Наверное, я слишком долго думала, уйти или остаться, все размышления отразились на моем лице. Нижнюю губу я явно прикусила.
— Нет, продолжай. Лучше я узнаю обо всем сразу, чем буду получать по ложке дегтя.
— Я показал видео, ребята одобрили, приняли в команду и в свою компанию. Я не хотел тебя кидать, но ты… не вписывалась в их формат.
— Поэтому от меня надо было избавиться, чтобы общаться с ними.
— Да…
— А там еще и Токарева нарисовалась, — как бы невзначай заметила я.
— Что?
— Ну с ней-то можно было встречаться. Она тебе нравилась?
Филипп пожал плечами.
— Нравилась, но не так, как ты. Просто она была…
— Популярная, красивая, королева улья.
— Да. Она сама мне предложила быть вместе. Я не мог в это поверить.
— Почему ты не сказал мне, мол, désolé, bébé[1], ничего не выйдет?

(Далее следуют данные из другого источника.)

-- ==== Sys2Proof/Machine/TrunkLink.lean ====
section
/-! DEFINITION. The Trunk Framer (spec/07): alignment, the judgement of a frame, the link's changes of state, and the settling of
held calls. -/

namespace Sys2Proof.Machine

/-! ## Alignment (R121) -/

/-- Whether the alignment word stands at an index of the octet stream. -/
def wordAt (stream : List (Option Byte)) (k : Nat) : Bool :=
  decide (stream[k]? = some (some Config.alignHigh)) && decide (stream[k + 1]? = some (some Config.alignLow))

/-- The octets of a frame period behind the octet received last before it (log 10). -/
def octetStream (s : State) (octets : List Byte) : List (Option Byte) := s.lastOctet :: octets.map some

/-- The first index from `k` on at which the word stands in the period. -/
def findWord (stream : List (Option Byte)) (k : Nat) : Option Nat :=
  ((List.range 25).drop k).find? (wordAt stream)

/-- The search of HUNTING over one period: from index `k` on, the found word count becomes 1 where the word is found, else 0. -/
def huntFrom (stream : List (Option Byte)) (k : Nat) (s : State) : State :=
  match findWord stream k with
  | some j => { s with foundWords := 1, huntAt := j }
  | none => { s with foundWords := 0 }

/-- How many octets of a period belong to the frame that ends in it, where the word was found at an index of the stream: that frame
ends one octet before the next word (log 10). -/
def frameEndAt (k : Nat) : Nat := (k + 23) % 25 + 1

/-- The second word has been found: the state becomes ALIGNED, and the frames are judged from the place of the word on. The frame of
the second word is not judged, so nothing of it is kept; where that frame ends in this very period, what follows it is (R121; log 10). -/
def regainAlignment (octets : List Byte) (s : State) : State :=
  { s with
    align := .aligned, badWords := 0, foundWords := 0, frameEnd := frameEndAt s.huntAt
    frameHead := if s.huntAt = 0 then octets.drop (frameEndAt s.huntAt) else [] }

/-- The frame that ends in a period: what came of it in the period before, and the octets of this one up to its end. -/
def frameOf (s : State) (octets : List Byte) : List Byte := s.frameHead ++ octets.take s.frameEnd

/-- Whether a frame in the present alignment ends in the period: none does while the frame of the second word goes by (log 10). -/
def frameEnds (s : State) : Bool := decide (s.frameHead.length + s.frameEnd = 25)

/-- The alignment word of a frame checked at its expected place in ALIGNED: the third bad word in a row loses alignment (R121). -/
def checkWord (frame : List Byte) (s : State) : State :=
  if frame.take 2 = [Config.alignHigh, Config.alignLow] then { s with badWords := 0 }
  else if s.badWords + 1 < 3 then { s with badWords := s.badWords + 1 }
  else { s with align := .hunting, badWords := 0, foundWords := 0 }

/-- The alignment state over one frame period (R121; log 10). -/
def trackAlignment (octets : List Byte) (s : State) : State :=
  let stream := octetStream s octets
  let t :=
    match s.align with
    | .aligned =>
      { (if frameEnds s then checkWord (frameOf s octets) s else s) with frameHead := octets.drop s.frameEnd }
    | .hunting =>
      if s.foundWords = 0 then huntFrom stream 0 s
      else if wordAt stream s.huntAt then regainAlignment octets s
      else huntFrom stream (s.huntAt + 1) s
  { t with lastOctet := if octets = [] then s.lastOctet else octets.getLast? }

/-- Whether a frame is good: the state was ALIGNED, the frame is whole, its word is good and its check passes (R122, R197). -/
def goodFrame (s : State) (octets : List Byte) : Bool :=
  let frame := frameOf s octets
  decide (s.align = .aligned) && decide (frame.length = 25)
    && decide (frame.take 2 = [Config.alignHigh, Config.alignLow])
    && decide (frame.getLast? = some (crc8 ((frame.drop 2).take 22)))

/-! ## Octets of a judged frame (R122, R144) -/

/-- The speech octets handed to the slots' codecs: those of a good frame, silence for an error frame (log 25). -/
def takeBearer (good : Bool) (frame : List Byte) (s : State) : State :=
  { s with rxBearer := Vector.ofFn fun i => if good then (frame[2 + i.val]?).getD Config.silence else Config.silence }

/-- One signalling octet into the receive assembler: the assembler after it, and the message it completes (R144, R199). -/
def assemble (a : Assembler) (o : Byte) : Assembler × Option (List Byte) :=
  match a with
  | .hunting => (if o = Config.marker then .assembling [o] else .hunting, none)
  | .assembling held =>
    let now := held ++ [o]
    match now[2]? with
    | none => (.assembling now, none)
    | some len =>
      if 80 < len.toNat then (.hunting, none)
      else if now.length < len.toNat + 4 then (.assembling now, none)
      else (.hunting, some now)

/-- The two signalling octets of a frame into the assembler: the assembler after them, and the message completed in the frame. A
message has four octets at least, so a frame completes at most one. -/
def assembleTwo (a : Assembler) (o1 o2 : Byte) : Assembler × Option (List Byte) :=
  let r1 := assemble a o1
  let r2 := assemble r1.1 o2
  (r2.1, if r1.2.isSome then r1.2 else r2.2)

/-- The assembler after a judged frame and the message completed in it: fed by a good frame while messages are taken, emptied
otherwise (R122, R128). -/
def assemblerAfter (good : Bool) (frame : List Byte) (s : State) : Assembler × Option (List Byte) :=
  if good ∧ s.link.messages then
    assembleTwo s.assembler ((frame[22]?).getD Config.idleOctet) ((frame[23]?).getD Config.idleOctet)
  else (.hunting, none)

/-! ## Grades (R125, R126) -/

/-- LINK_EVENT with the score as it stands (R124). -/
def linkEvent (s : State) : State := report (.linkEvent s.link s.score) s

/-- The link takes the grade of its score in service; LINK_IMPAIRED begins and ends with IMPAIRED (R125, R126). -/
def takeGrade (s : State) : State :=
  let g := gradeOf s.score
  if g = s.link then s
  else
    let t := linkEvent (setLink g s)
    if g = .impaired then beginCondition .linkImpaired t
    else if s.link = .impaired then endCondition .linkImpaired t
    else t

/-- The link leaves RESYNC for the grade of its score: the RESTART exchange is over and TRUNK_DOWN ends (R138, R140). -/
def enterService (s : State) : State :=
  let t := linkEvent (setLink (gradeOf s.score) { s with restartTimer := none, restartOwed := false })
  let t := endCondition .trunkDown t
  if gradeOf s.score = .impaired then beginCondition .linkImpaired t else t

/-! ## Entry to RESYNC (R137) -/

/-- RESTART becomes owed, as the first or the repeat of this RESYNC, and is made where a place is free (R138). -/
def oweRestart (again : Bool) (s : State) : State := makeRestart { s with restartOwed := true, restartRepeat := again }

/-- The link enters RESYNC. -/
def enterResync (s : State) : State :=
  oweRestart false (linkEvent (setLink .resync
    { s with score := 0, run := 0, releaseFlag := false, holdover := none, assembler := .hunting }))

/-! ## Entry to DOWN (R127 to R130, R132) -/

/-- A signalling record at entry to DOWN: the reply timer stops and nothing is owed (R128). -/
def Sig.silenced (g : Sig) : Sig := { g with timer := none, owed := none }

/-- The Trunk Signaller clears its transmit side and its receive side (R128). -/
def clearSignalling (s : State) : State :=
  { s with
    txq := [], inFlight := none, flow := .go, assembler := .hunting
    sig := s.sig.map Sig.silenced
    restartTimer := none, restartOwed := false, restartRepeat := false }

/-- A slot at entry to DOWN (Table 7.4). -/
def downSlot (i : SlotId) (s : State) : State :=
  match s.slots.at i with
  | .busy c b => if s.params.holdover = 0 then freeSlot i s else setSlot i (.held c b) s
  | .reserved _ _ => freeSlot i s
  | .clearing _ _ _ _ => freeSlot i s
  | _ => s

/-- The line of a port at entry to DOWN (Table 7.4). -/
def downLine (p : Port) (s : State) : State :=
  let l := s.lines.at p
  match l.state with
  | .activeOut => if s.params.holdover = 0 then enterBare p .parked .outOfService s
                  else enterLine p .holdover l.call none .outOfService s
  | .activeIn => if s.params.holdover = 0 then enterBare p .parked .outOfService s
                 else enterLine p .holdover l.call none .outOfService s
  | .seizing => enterBare p .parked .outOfService s
  | .offered => enterBare p .idle .outOfService s
  | .ringing => enterBare p .idle .outOfService s
  | _ => s

/-- The holdover timer starts at the full value when a slot is HELD after the entry (R132). -/
def startHoldover (s : State) : State :=
  { s with holdover := if anyHeld s then some (1000 * s.params.holdover) else none }

/-- The link enters DOWN: the Framer's reports, the Signaller cleared, the slots in slot order, the ringing stopped, and the lines
with their CALL_EVENTs in port order (log 23). -/
def enterDown (s : State) : State :=
  let t := linkEvent (setLink .down { s with score := Config.scoreTop, run := 0 })
  let t := beginCondition .trunkDown (endCondition .linkImpaired t)
  let t := inTurn allSlots downSlot (clearSignalling t)
  startHoldover (inTurn allPorts downLine (emptyRing (setMark none t)))

/-! ## The judgement of a frame (R122, R123, R134, R135) -/

/-- The quality score after a frame in service or RESYNC (R123). -/
def scoreAfter (good : Bool) (score : Nat) : Nat := if good then score - 1 else min Config.scoreTop (score + 4)

/-- The frame counted by the quality score, with the grade and the entry to DOWN (R123, R125, R127). -/
def countScore (good : Bool) (s : State) : State :=
  let t := { s with score := scoreAfter good s.score }
  if t.score = Config.scoreTop then enterDown t else if s.link.inService then takeGrade t else t

/-- The recovery run reaches 512: RESYNC, or RECOVERED where the release is awaited (R134). -/
def endRun (s : State) : State :=
  if s.params.cabinetRelease = false ∨ s.releaseFlag then enterResync s else linkEvent (setLink .recovered s)

/-- The frame counted by the recovery run in DOWN (R134). -/
def countRun (good : Bool) (s : State) : State :=
  if good then
    let t := { s with run := s.run + 1 }
    if t.run < Config.recoveryRun then t else endRun t
  else { s with run := 0 }

/-- The judgement's effect on the link (R122 to R135). -/
def judgeLink (good : Bool) (s : State) : State :=
  match s.link with
  | .down => countRun good s
  | .recovered => if good then s else linkEvent (setLink .down { s with run := 0 })
  | _ => countScore good s

/-- The judgement of a frame, its message apart: the bearer octets, the assembler, the alignment state and the link. -/
def judgeFrame (octets : List Byte) (s : State) : State :=
  let good := goodFrame s octets
  let frame := frameOf s octets
  let t := takeBearer good frame (trackAlignment octets { s with assembler := (assemblerAfter good frame s).1 })
  judgeLink good t

/-! ## Held calls (R133, R140, R141) -/

/-- Every HELD slot is released locally, in the order of slot number. -/
def releaseHeld (s : State) : State :=
  inTurn allSlots (fun i t => if (t.slots.at i).isHeld then freeSlot i t else t) s

/-- A line in HOLDOVER loses its held call. -/
def loseHeld (r : Reason) (p : Port) (s : State) : State :=
  if (s.lines.at p).state = .holdover then enterBare p .parked r s else s

/-- The lines of the HELD slots, in the order of slot number. -/
def heldLines (s : State) : List Port :=
  allSlots.filterMap fun i => if (s.slots.at i).isHeld then (s.slots.at i).call?.map (·.line) else none

/-- The state of a line whose held call is restored (Table 4.10). -/
def restoredState : Direction → LineState
  | .out => .activeOut
  | .inward => .activeIn

/-- One HELD slot settled by a RESTART_ACK: restored where its tag is listed, else released locally (R140). -/
def settleSlot (tags : List Byte) (i : SlotId) (s : State) : State :=
  match s.slots.at i with
  | .held c b =>
    if tags.any (fun t => decide (t.toNat = c.tag)) then
      enterLine c.line (restoredState c.direction) (some (i, c.direction)) none .normal (setSlot i (.busy c b) s)
    else enterBare c.line .parked .outOfService (freeSlot i s)
  | _ => s

/-- A RESTART entry still queued leaves the queue; one in flight stays (R140). -/
def removeQueuedRestart (s : State) : State :=
  setTxq (s.txq.take (flightCount s) ++ (queuedEntries s).filter fun e => decide (e.msg ≠ .ofNone .restart)) s

end Sys2Proof.Machine
end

Филипп устало потер глаза тыльными сторонами ладоней, пригладил и без того зализанные волосы.
— Потому что не хотел делать тебе больно. Говорить все это, смотря тебе в глаза. Я бы просто не смог признаться, но и не бросить тебя не мог. Решил игнорировать, чтобы ты сама все поняла и отстранилась от меня.
— Какой же ты andouille[2], - мерзко осознавать, что с тобой продолжали общаться, сближаться, прекрасно зная, что скоро всему настанет конец. Даже не знаю, что хуже: когда тебя предают внезапно без каких-либо объяснений, как это было год назад, или с предысторией, раскладывая по полочкам весь план твоего потопления.
Филипп усмехнулся, как-то грустно и вымучено.
— Я скучал по этому. По твоему французскому. Знаешь, чем больше дней проходило с того случая, тем больше я осознавал, каким придурком был. У меня действительно могло быть все в новом городе, новой школе, а я захотел большего. В итоге все потерял — за что бился и что пришло само. Забавно, каждый день я засыпал и просыпался в полной темноте с одной только мыслью. Нет, не о Токаревой или баскетбольной команде. А о тебе. И не со злостью. А как бы мне хотелось вернуть время назад, сказать парням, что не буду играть с тобой и просто уйти. Тусовки с ними такая мелочь. Я не могу вспомнить ни одной совместной прогулки, зато помню каждое наше занятие. Не дословно, конечно, но названия каждой темы точно.
— Я бы тоже хотела повернуть все вспять.
Только на тот момент, где я начинаю влюбляться в тебя и предотвратить его.
В комнате повисла тишина, только компьютер умиротворяюще шуршал и иногда издавал звуки, будто ракета идет на взлет. В доме не было никого, кроме нас двоих, и эта давящая тишина меня пугала.
— Опустим твою неопределенность в собственных желаниях и чувствах и перейдем к ключевому моменту, — начала я. — Ты проснулся, увидел себя таким и что дальше?